Better Hanged for a Sheep
It's a risky move, then. Ariba will have to solve a lot of normal problems
that have defeated most people. And they'll have to improvise and invent their
way into becoming a software and services company with few precedents to
guide it.
But you have to remember, staying still has its risks, too. I don't
need to describe these; Ariba's stock price and the generally doubtful
opinion on the street shows that these are widely appreciated.
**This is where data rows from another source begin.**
-- ==== Sys2Proof/Safety.lean ====
section
/-! DEFINITION. The terms in which claims speak of a run: who has the turn, what a safe step is, and what stays as it was. -/

namespace Sys2Proof.Machine

/-! ### Who has the turn -/

/-- An agent has the turn, with its thread. -/
def State.Turn (s : State) (ag : Agent) (th : Thread) : Prop := s.cur = some ag ∧ s.thread? ag = some th

/-- A fragment has the turn, with its crew, team and thread. -/
def State.AtFrag (s : State) (cid t fn : Nat) (c : Crew) (tm : Team) (th : Thread) : Prop :=
  s.cur = some (.frag cid t fn) ∧ kvFind s.crews cid = some c ∧ kvFind c.body.teams t = some tm ∧
    kvFind tm.frags fn = some th

/-- A sequencer context has the turn, with its crew. -/
def State.AtSeq (s : State) (cid x : Nat) (c : Crew) (q : SeqCtx) : Prop :=
  s.cur = some (.seq cid x) ∧ kvFind s.crews cid = some c ∧ kvFind c.body.seqs x = some q

/-- No lookahead window is open and no labelled branch is (R40, R60). -/
def Thread.Calm (th : Thread) : Prop := th.pend = [] ∧ th.openSpan = none

/-- A register name exists for an agent: v registers of an open scope of its team, and v and m registers for fragments
alone (R33, R83). -/
def State.hasName (s : State) (ag : Agent) : RegName → Bool
  | .s _ => true
  | .v n => match ag with
    | .frag cid t _ => (s.team? cid t).any (fun tm => tm.inScope n)
    | _ => false
  | .m _ => match ag with
    | .frag _ _ _ => true
    | _ => false

/-- No lookahead window has run out or holds one of the registers that an instruction names, and the open write span
declares each one that it writes (R41, R60). -/
def Thread.free (th : Thread) (names ws : List RegName) : Bool :=
  th.pend.all (fun p => p.left != 0 && !p.dsts.any (fun d => names.contains d && d != .s 63)) &&
    match th.openSpan with
    | none => true
    | some o => ws.all (spanAllows o.span)

/-- An instruction that reads some registers and writes others passes the checks that every instruction makes first. -/
def State.mayIssue (s : State) (ag : Agent) (th : Thread) (rs ws : List RegName) : Bool :=
  (rs ++ ws).all (s.hasName ag) && th.free (rs ++ ws) ws

/-- The context whose labels, keys and pages govern an agent (R367, R352). -/
def State.ctxOf (s : State) (ag : Agent) : Nat :=
  match ag with
  | .frag cid _ _ => match kvFind s.crews cid with | some c => c.vf | none => 0
  | .seq cid _ => match kvFind s.crews cid with | some c => c.vf | none => 0
  | .sup k => (supVf (s.sup k)).getD 0

/-- The context's label table is replaced: what a join of labels may do (R45). -/
def State.setLabels (s : State) (vf : Nat) (tab : List (BitVec 64)) : State :=
  s.modCtx vf (fun c => { c with labels := tab })

/-- The join of a list of labels in an agent's context: the label and the table after it (R46); none when the table is
full. -/
def State.joined (s : State) (ag : Agent) (ls : List Lbl) : Option (Lbl × List (BitVec 64)) :=
  joinAllIn (s.ctx (s.ctxOf ag)).labels 0 ls

/-! ### Masks as a fragment sees them -/

/-- The bits and the label of a mask as a fragment sees it: m0 is its exm, with the PC label (R27, R47). -/
def maskVal (tm : Team) (th : Thread) (n : Nat) : Mask := if n = 0 then th.exm else (kvGet {} tm.m n).bits
def maskLbl (tm : Team) (th : Thread) (n : Nat) : Lbl := if n = 0 then th.pcl else (kvGet {} tm.m n).lab

/-! ### Branches (R79, R104) -/

/-- No load of the thread is still held: its windows can end (R40). -/
def Thread.heldFree (th : Thread) : Bool := !th.pend.any (fun p => p.held.isSome)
Ariba's president makes no secret of the fact that he loves the
Yankess and appreciates the lessons that sports teach. "Be aggressive; better to
try something and fail rather than do nothing and be beat," is the conventional
wisdom for his beloved Yankees and, I suspect, for him.
We shall see. For his Yankees, it's worked out well. For other teams,
when they try this sort of thing, they've sometimes discovered that
it's better to take the pitcher out, even if he is Pedro Martinez.